Arbitrator Approves $10.45 Million Class Counsel Fee

In a creative approach to class actions, the parties in Fulawka v The Bank of Nova Scotia asked a recently retired Court of Appeal judge to arbitrate class counsel fees after the parties settled the main issue (see our earlier post ). The arbitrator awarded fees of $10.45 million to class counsel.


This class action was commenced in December 2007. The action claimed compensation for class members for unpaid overtime. The class consists of approximately 14,000 people. The action was certified in February 2010, following a contested hearing. The defendant Bank of Nova Scotia (”BNS”) sought and obtained leave to appeal to the Divisional Court. That appeal was dismissed. BNS further sought and obtained leave to appeal to the Ontario Court of Appeal. That appeal was dismissed, except for a discrete issue. BNS’ motion for leave to appeal to the Supreme Court of Canada was dismissed in March 2013.

After all of BNS’ appeals had been exhausted, the parties entered into an agreement in principal to settle the class action, subject to two outstanding issues:

  1.  Whether prejudgment interest applies to the damages; and
  2. The amount of class counsels’ fees, disbursements and taxes.

The parties agreed to seek the assistance of a third party adjudicator in resolving the two outstanding issues.
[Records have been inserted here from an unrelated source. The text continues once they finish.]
/-- A start command that is turned away keeps REPLY_REQ. -/
theorem startTransmit_replyReq (reply : Bool) (n : Byte) (now : Word) (b : Block) :
    (startTransmit reply n now b).replyReq = b.replyReq ∨ (startTransmit reply n now b).replyReq = reply := by
  by_cases hb : b.state = .idle
  · simp [startTransmit_idle reply n now b hb]
  · simp [startTransmit_busy reply n now b hb]

@[simp] theorem tick_flags (cfg : Cfg) (cd : Bool) (now : Word) (b : Block) :
    (tick cfg cd now b).1.rxv = b.rxv ∧ (tick cfg cd now b).1.rxOvf = b.rxOvf ∧
    (tick cfg cd now b).1.cmdResult = b.cmdResult ∧ (tick cfg cd now b).1.decStatus = b.decStatus := by
  obtain e | ⟨-, -, e⟩ | ⟨-, -, -, e⟩ | ⟨-, -, -, e⟩ | ⟨-, -, -, e⟩ := tick_cases cfg cd now b <;> simp [e]

@[simp] theorem transmitDone_flags (now : Word) (b : Block) :
    (transmitDone now b).1.rxv = b.rxv ∧ (transmitDone now b).1.rxOvf = b.rxOvf ∧
    (transmitDone now b).1.cmdResult = b.cmdResult ∧ (transmitDone now b).1.decStatus = b.decStatus := by
  obtain ⟨-, e⟩ | ⟨-, -, e⟩ | ⟨-, -, -, e⟩ | ⟨-, -, -, e⟩ := transmitDone_cases now b <;> simp [e]

@[simp] theorem receiveStart_flags (b : Block) :
    (receiveStart b).done = b.done ∧ (receiveStart b).rxv = b.rxv ∧ (receiveStart b).rxOvf = b.rxOvf ∧
    (receiveStart b).replyReq = b.replyReq ∧ (receiveStart b).cmdResult = b.cmdResult ∧
    (receiveStart b).decStatus = b.decStatus := by
  obtain ⟨-, e⟩ | ⟨-, e⟩ := receiveStart_cases b <;> simp [e]

@[simp] theorem receiveDone_flags (cfg : Cfg) (len : Byte) (D : Frame) (b : Block) :
    (receiveDone cfg len D b).cmdResult = b.cmdResult ∧ (receiveDone cfg len D b).decStatus = b.decStatus := by
  obtain ⟨-, e⟩ | ⟨-, -, e⟩ | ⟨-, -, e⟩ := receiveDone_cases cfg len D b <;> simp [e]

/-- RX_DONE leaves the receive side as it was, or has forwarded the frame (R113). -/
theorem receiveDone_rx_cases (cfg : Cfg) (len : Byte) (D : Frame) (b : Block) :
    ((receiveDone cfg len D b).rxv = b.rxv ∧ (receiveDone cfg len D b).rxOvf = b.rxOvf) ∨
    ((receiveDone cfg len D b).rxv = true ∧ (receiveDone cfg len D b).rxOvf = (b.rxOvf || b.rxv) ∧
      (receiveDone cfg len D b).rxBuf = D) := by
  obtain ⟨-, e⟩ | ⟨-, -, e⟩ | ⟨-, -, e⟩ := receiveDone_cases cfg len D b <;> simp [e]

/-- From `b` to `c` a completion happened, as far as the flags show it (R170). -/
def completesFlags (b c : Block) : Prop :=
  b.state ≠ .idle ∧ c.state = .idle ∧ c.done = true ∧ c.replyReq = false

theorem tick_done_replyReq (cfg : Cfg) (cd : Bool) (now : Word) (b : Block) :
    ((tick cfg cd now b).1.done = b.done ∧ (tick cfg cd now b).1.replyReq = b.replyReq) ∨
    completesFlags b (tick cfg cd now b).1 := by
  obtain e | ⟨-, -, e⟩ | ⟨hs, -, -, e⟩ | ⟨-, -, -, e⟩ | ⟨hs, -, -, e⟩ := tick_cases cfg cd now b <;> rw [e]
  · exact .inl ⟨rfl, rfl⟩
  · exact .inl ⟨rfl, rfl⟩
  · exact .inr ⟨by simp [hs], rfl, rfl, rfl⟩
  · exact .inl ⟨rfl, rfl⟩
  · exact .inr ⟨by rcases hs with hs | hs <;> simp [hs], rfl, rfl, rfl⟩

theorem transmitDone_done_replyReq (now : Word) (b : Block) :
    ((transmitDone now b).1.done = b.done ∧ (transmitDone now b).1.replyReq = b.replyReq) ∨
    completesFlags b (transmitDone now b).1 := by
  obtain ⟨-, e⟩ | ⟨-, -, e⟩ | ⟨-, -, -, e⟩ | ⟨hs, -, -, e⟩ := transmitDone_cases now b <;> rw [e]
  · exact .inl ⟨rfl, rfl⟩
  · exact .inl ⟨rfl, rfl⟩
  · exact .inl ⟨rfl, rfl⟩
  · exact .inr ⟨by simp [hs], rfl, rfl, rfl⟩

theorem receiveDone_done_replyReq (cfg : Cfg) (len : Byte) (D : Frame) (b : Block) :
    ((receiveDone cfg len D b).done = b.done ∧ (receiveDone cfg len D b).replyReq = b.replyReq) ∨
    completesFlags b (receiveDone cfg len D b) := by
  obtain ⟨-, e⟩ | ⟨-, -, e⟩ | ⟨hs, -, e⟩ := receiveDone_cases cfg len D b <;> rw [e]
  · exact .inl ⟨rfl, rfl⟩
  · exact .inl ⟨rfl, rfl⟩
  · exact .inr ⟨by rcases hs with hs | hs <;> simp [hs], rfl, rfl, rfl⟩

section
variable {i : Instr} {s t : State}

/-- DONE is kept, set by a completion, or cleared by ACK_DONE or RESET. -/
theorem exec_done_cases (hx : exec i s = .next t) :
    t.block.done = s.block.done ∨ completesFlags s.block t.block ∨
    (t.block.done = false ∧ (i = .ackDone ∨ i = .reset)) := by
  cases i <;> cases hx
  case tick cd => exact (tick_done_replyReq Config.cfg cd s.now s.block).imp And.left .inl
  case txDone => exact (transmitDone_done_replyReq s.now s.block).imp And.left .inl
  case rxDone len => exact (receiveDone_done_replyReq Config.cfg len s.rxData s.block).imp And.left .inl
  case ackDone | reset => exact .inr (.inr (by simp))
  all_goals exact .inl (by simp)

/-- RXV is kept, set with the frame in RXBUF by RX_DONE, or cleared by RX_ACK or RESET. -/
theorem exec_rxv_cases (hx : exec i s = .next t) :
    t.block.rxv = s.block.rxv ∨ (t.block.rxv = true ∧ ∃ len, i = .rxDone len ∧ t.block.rxBuf = s.rxData) ∨
    (t.block.rxv = false ∧ (i = .rxAck ∨ i = .reset)) := by
  cases i <;> cases hx
  case rxDone len =>
    obtain ⟨hrxv, -⟩ | ⟨hrxv, -, hbuf⟩ := receiveDone_rx_cases Config.cfg len s.rxData s.block
    · exact .inl hrxv
    · exact .inr (.inl ⟨hrxv, len, rfl, hbuf⟩)
  case rxAck | reset => exact .inr (.inr (by simp))
  all_goals exact .inl (by simp)

/-- RX_OVF is kept, joined with RXV by RX_DONE, or cleared by RX_ACK or RESET. -/
theorem exec_rxOvf_cases (hx : exec i s = .next t) :
    t.block.rxOvf = s.block.rxOvf ∨ (t.block.rxOvf = (s.block.rxOvf || s.block.rxv) ∧ ∃ len, i = .rxDone len) ∨
    (t.block.rxOvf = false ∧ (i = .rxAck ∨ i = .reset)) := by
  cases i <;> cases hx
  case rxDone len =>
    obtain ⟨-, hovf⟩ | ⟨-, hovf, -⟩ := receiveDone_rx_cases Config.cfg len s.rxData s.block
    · exact .inl hovf
    · exact .inr (.inl ⟨hovf, len, rfl⟩)
  case rxAck | reset => exact .inr (.inr (by simp))
  all_goals exact .inl (by simp)

/-- REPLY_REQ is kept, loaded by a start command, or cleared by a completion or RESET. -/
theorem exec_replyReq_cases (hx : exec i s = .next t) :
    t.block.replyReq = s.block.replyReq ∨ (t.block.replyReq = true ∧ i = .startTxReply) ∨
    (t.block.replyReq = false ∧ (i = .startTx ∨ i = .reset ∨ completesFlags s.block t.block)) := by
  have hcompl : completesFlags s.block t.block →
      t.block.replyReq = false ∧ (i = .startTx ∨ i = .reset ∨ completesFlags s.block t.block) :=
    fun ⟨hs, ht, hdone, hreply⟩ => ⟨hreply, .inr (.inr ⟨hs, ht, hdone, hreply⟩)⟩
  cases i <;> cases hx
  case tick cd => exact (tick_done_replyReq Config.cfg cd s.now s.block).imp And.right fun h => .inr (hcompl h)
  case txDone => exact (transmitDone_done_replyReq s.now s.block).imp And.right fun h => .inr (hcompl h)
  case rxDone len =>
    exact (receiveDone_done_replyReq Config.cfg len s.rxData s.block).imp And.right fun h => .inr (hcompl h)
  case startTx =>
    exact (startTransmit_replyReq false 0#8 s.now s.block).imp_right fun h => .inr ⟨h, .inl rfl⟩
  case startTxReply =>
    exact (startTransmit_replyReq true s.block.replyRetries s.now s.block).imp_right fun h => .inl ⟨h, rfl⟩
  case reset => exact .inr (.inr (by simp))
  all_goals exact .inl (by simp)

/-- CMD_RESULT belongs to the commands, all of them, RESET apart. -/
theorem exec_cmdResult_cases (hx : exec i s = .next t) :
    t.block.cmdResult = s.block.cmdResult ∨ isCommand i = true ∨ i = .reset := by
  cases i <;> cases hx
  case tick | regWrite | regRead | txDone | rxStart | rxDone => exact .inl (by simp)
  case reset => exact .inr (.inr rfl)
  all_goals exact .inr (.inl rfl)

/-- DEC_STATUS belongs to DECODE alone, RESET apart. -/
theorem exec_decStatus_cases (hx : exec i s = .next t) :
    t.block.decStatus = s.block.decStatus ∨ i = .decode ∨ i = .reset := by
  cases i <;> cases hx
  case decode | reset => exact .inr (by simp)
  all_goals exact .inl (by simp)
While mediation resolved the question of prejudgment interest, the class counsel fees issue could not be settled and required binding arbitration.

The Arbitral Award

As there was no issue between the parties regarding the payment of applicable taxes on the fees or the payment of the disbursements by BNS, the sole issue facing the Arbitrator was the amount of fees owed to class counsel. The parties even agreed that the multiplier mechanism set out in the Class Proceedings Act, 1992 should be used to determine the fees, and as such, the arbitration centered on the reasonableness of the base fee and the appropriate multiplier.

Reasonableness of the Base Fee

Class counsel argued that a base fee of $3.91 million was reasonable for a case of this complexity, particularly given the value of the result to the client. BNS argued that the base fee should be reduced by a third to reflect duplication in effort because the class was represented by three separate law firms.
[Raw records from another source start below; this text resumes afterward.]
-- ==== Sys2Proof/Machine/State.lean ====
section
/-! DEFINITION. The state of HUFFCORE (spec/10_state.md R21), the reasons a step can stop, and the state after
reset (R57, R320). State is plain data. -/

namespace Sys2Proof.Machine

/-- Why the machine stops with a fault. -/
inductive Fault where
  /-- Raised by GENCODES only, when the traversal of R181 has visited 511 nodes and its stack is not empty: the
  NODE entries reachable from ROOT are no tree. No run reaches such a state, since only BUILD writes NODE and
  ROOT while TREE_VALID is 1 (R43, R249); there the pseudocode would not end. Safe: the model stops. Log
  entry 3. -/
  | traversalDiverges
  deriving DecidableEq, Repr

/-- Why an instruction has no meaning. -/
inductive Refusal where
  /-- Raised by an arm of `exec` whose instruction has no meaning yet; no arm is left. Safe: the model stops. -/
  | notModelled (mnemonic : String)
  deriving DecidableEq, Repr

/-- One entry of the NODE memory (R40). -/
structure NodeEntry where
  /-- true for a leaf, false for an internal node. -/
  leaf : Bool
  /-- The leaf's Symbol; 0 in an internal node. -/
  sym : Byte
  /-- The node's frequency. -/
  freq : Freq
  /-- Index of the left child; 0 in a leaf. -/
  left : NodeIdx
  /-- Index of the right child; 0 in a leaf. -/
  right : NodeIdx
  deriving DecidableEq, Repr

/-- One entry of the CODE table (R46): `dig[0]`, the digit nearest the root, is the most significant bit. -/
structure CodeEntry where
  /-- The number of digits; 0 means that the symbol has no entry. -/
  len : BitVec 8
  /-- `dig[0 .. 254]`, first digit in the most significant bit. -/
  dig : BitVec 255
  deriving DecidableEq, Repr

/-- What the entries a memory does not list read as. -/
inductive Fill where
  /-- Every bit 0. -/
  | zero
  /-- An unspecified value for each entry, stable until the entry is written: draw number `tag` of
  `Config.freeBits` (U1, U2). -/
  | free (tag : Nat)
  deriving DecidableEq, Repr

/-- A memory indexed by entry number (R51, R84): what its unlisted entries read as, and its listed entries, keys
strictly rising. With `α = Byte` an element of `cells` is a `Host.Cell`. -/
structure Memory (α : Type) where
  fill : Fill
  cells : List (Nat × α)
  deriving DecidableEq, Repr

/-- The sequencer state `SEQ` (R30). `RUN(op)` is held as the accepted command word, of which `op` is
`decode_cmd` (log entry 4). MODEL: `polls` counts the STATUS reads made in this run, on which depends how far the
run has come when the host looks (log entry 7). -/
inductive Seq where
  | idle
  | run (w : Word) (polls : Nat)
  deriving DecidableEq, Repr

/-- A request on the host bus (R71): `req_write`, `req_addr`, `req_wdata`. -/
structure BusRequest where
  write : Bool
  addr : Addr
  wdata : Word
  deriving DecidableEq, Repr

/-- A response on the host bus (R71): `rsp_rdata`, `rsp_err`. The data of the response to a successful write is a
free value (log entry 23). -/
structure BusResponse where
  rdata : Word
  err : Bool
  deriving DecidableEq, Repr

/-- What the world outside can do to the block: present a bus request (R71), or assert `rst` for one clock edge
(R320). -/
inductive HostAct where
  | request (r : BusRequest)
  | reset
  deriving DecidableEq, Repr

/-- One act of the host and where it lands: `during` says that it comes while the running command, if there is
one, still runs; otherwise the command ends first. How many cycles a command takes is unspecified (R299, R340),
so this is the host's choice, as data (log entry 5). -/
structure HostInput where
  during : Bool
  act : HostAct
  deriving DecidableEq, Repr

/-- The hidden working state (R31, R48, R52 to R56). Each command sets what it uses before it reads it. The
positions of R31 are numbers, since none of them can wrap (R271). -/
structure Work where
  /-- `i`, the input byte index. -/
  i : Nat
  /-- `k`, the input bit index. -/
  k : Nat
  /-- `j`, the output byte index. -/
  j : Nat
  /-- `total`, the bits produced. -/
  total : Nat
  /-- `CUR`, the walk position (R54). -/
  cur : NodeIdx
  /-- `d`, the digit index. -/
  d : Nat
  /-- `n`, the symbols found. -/
  n : Nat
  /-- `ACC`, the output byte being assembled (R53). -/
  acc : Byte
  /-- `NB`, the number of digits in `ACC`, 0 to 7 (R53). -/
  nb : Nat
  /-- `HEAP[0 .. HEAP_N-1]`; `HEAP_N` is the length (R48, R142). -/
  heap : List NodeIdx
  /-- The traversal stack of GENCODES, top first (R55). -/
  stack : List (NodeIdx × List Bool)
  /-- The analyzer's symbol index: a symbol and its SYMTAB position (R56). -/
  symIndex : List (Byte × Nat)
  deriving DecidableEq, Repr

/-- The working state of the reset state. R57 leaves every part of it unspecified; no command reads a part that
it has not set (log entry 6). -/
def Work.init : Work :=
  { i := 0, k := 0, j := 0, total := 0, cur := 0, d := 0, n := 0, acc := 0, nb := 0, heap := [], stack := [],
    symIndex := [] }

/-- The whole state (R21), the configuration beside it, and the model's own fields `host`, `rsp` and
`draws`. STATUS.BUSY is not stored: it is 1 exactly when `seq` is `run` (R30). -/
structure State where
  /-- The configuration, which no step changes (R21, R58). -/
  config : Config
  /-- SEQ (R30). -/
  seq : Seq
  /-- STATUS.DONE (R32, R36). -/
  done : Bool
  /-- STATUS.ERR. -/
  err : Bool
  /-- STATUS.HAZ. -/
  haz : Bool
  /-- STATUS.TREE_VALID. -/
  treeValid : Bool
  /-- STATUS.CODES_VALID. -/
  codesValid : Bool
  /-- ERRCODE (R37). -/
  errCode : BitVec 8
  /-- ERRINFO (R38). -/
  errInfo : Word
  /-- IN_LEN (R23). -/
  inLen : Word
  /-- BITCOUNT (R24). -/
  bitCount : Word
  /-- SYMCOUNT (R25). -/
  symCount : Word
  /-- OUT_LEN (R26). -/
  outLen : Word
  /-- NSYM (R27). -/
  nSym : Word
  /-- ROOT (R28). -/
  root : NodeIdx
  /-- NNODES (R29). -/
  nNodes : BitVec 10
  /-- SYMTAB[0 .. 255] (R44). -/
  symtab : Memory Byte
  /-- FREQTAB[0 .. 255] (R45). -/
  freqtab : Memory Word
  /-- NODE[0 .. 510] (R40). -/
  node : Memory NodeEntry
  /-- CODE[0 .. 255] (R46). -/
  code : Memory CodeEntry
  /-- IBUF[0 .. IBUF_BYTES-1] (R49). -/
  ibuf : Memory Byte
  /-- OBUF[0 .. OBUF_BYTES-1] (R50). -/
  obuf : Memory Byte
  /-- The hidden working state (R31, R48, R52 to R56). -/
  work : Work
  /-- MODEL. What the host does next, first act first; empty when it does nothing more. -/
  host : List HostInput
  /-- MODEL. The response channel (R71): the response to the last request, none before the first one and after
  reset. -/
  rsp : Option BusResponse
  /-- MODEL. How many free values have been drawn. -/
  draws : Nat
  deriving DecidableEq, Repr

/-- A memory none of whose entries is specified, draw number `tag`. -/
def Memory.unspecified {α : Type} (tag : Nat) : Memory α := { fill := .free tag, cells := [] }

/-- The reset state (R57, R320) of a machine with this configuration, with draw numbers from `draws` on for the
six memories, whose entries are unspecified, and with this much left of what the host does. -/
def State.resetWith (config : Config) (draws : Nat) (host : List HostInput) : State :=
  { config
    seq := .idle
    done := false
    err := false
    haz := false
    treeValid := false
    codesValid := false
    errCode := 0
    errInfo := 0
    inLen := 0
    bitCount := 0
    symCount := 0
    outLen := 0
    nSym := 0
    root := 0
    nNodes := 0
    symtab := Memory.unspecified draws
    freqtab := Memory.unspecified (draws + 1)
    node := Memory.unspecified (draws + 2)
    code := Memory.unspecified (draws + 3)
    ibuf := Memory.unspecified (draws + 4)
    obuf := Memory.unspecified (draws + 5)
    work := Work.init
    host
    rsp := none
    draws := draws + 6 }

/-- The machine right after reset (R57), with the default capacities (R8) and a host that has not acted yet
(R322). -/
def State.reset : State := State.resetWith Config.default 0 []

end Sys2Proof.Machine
end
The Arbitrator found that “this case presented considerable and novel complexity and the results achieved are significant”. Moreover, though there may have been some duplication in work given that multiple firms were involved, it was not “desirable or even possible to precisely quantify this.”

As a result of a few docketed tasks that the client – and therefore BNS – ought not have been charged, the Arbitrator ordered a 3% reduction of the base fee. He therefore set the base fee at $3.8 million.

Appropriate Multiplier

Class counsel argued that the appropriate multiplier should be 3.75, BNS proposed 1.38. The Arbitrator held that the appropriate multiplier was 2.75.

In doing so, the Arbitrator focussed on the two considerations set out in Gagne v Silcorp Ltd.:

  1. The risk incurred by class counsel in undertaking and continuing the class action under a contingency agreement; and
  2. The degree of success achieved.

Regarding the risk, the Arbitrator found that class counsel undertook considerable risk given that there were few precedents for large scale employment class actions, and prospects for certification were uncertain at the time. The Arbitrator also noted that this risk diminished when the avenues of appeal were exhausted by BNS.

Furthermore, the nature of the success achieved for the class – including the binding procedure agreed upon to evaluate and pay individual claims for overtime and the payment of class counsels’ fees without any reduction in payment to the class – meant that the class enjoyed a significant degree of success.

As such, the appropriate multiplier was determined to be 2.75, resulting in class counsel fees of $10.45 million.

Key Take Aways

Notwithstanding that several aspects of the dispute were – in the words of the Arbitrator – “relatively unique in the world of class actions” – such as the agreement that class counsels’ fees be determined before the total recovery for the class was known – four general points can be distilled from the Arbitral Award which may impact costs awards in class actions going forward:

  • Having multiple firms representing the class may not necessarily warrant a reduction in the base fee;
  • Duplication of work is to some degree inevitable and impossible to quantify, and as such may not form the basis for reducing class counsel fees;
  • Success for the class need not be absolute, only significant, to warrant payment of class counsel fees; and most importantly
  • Mediation and arbitration can be effective tools to resolve disputes in class actions, particularly if the parties focus on discrete issues.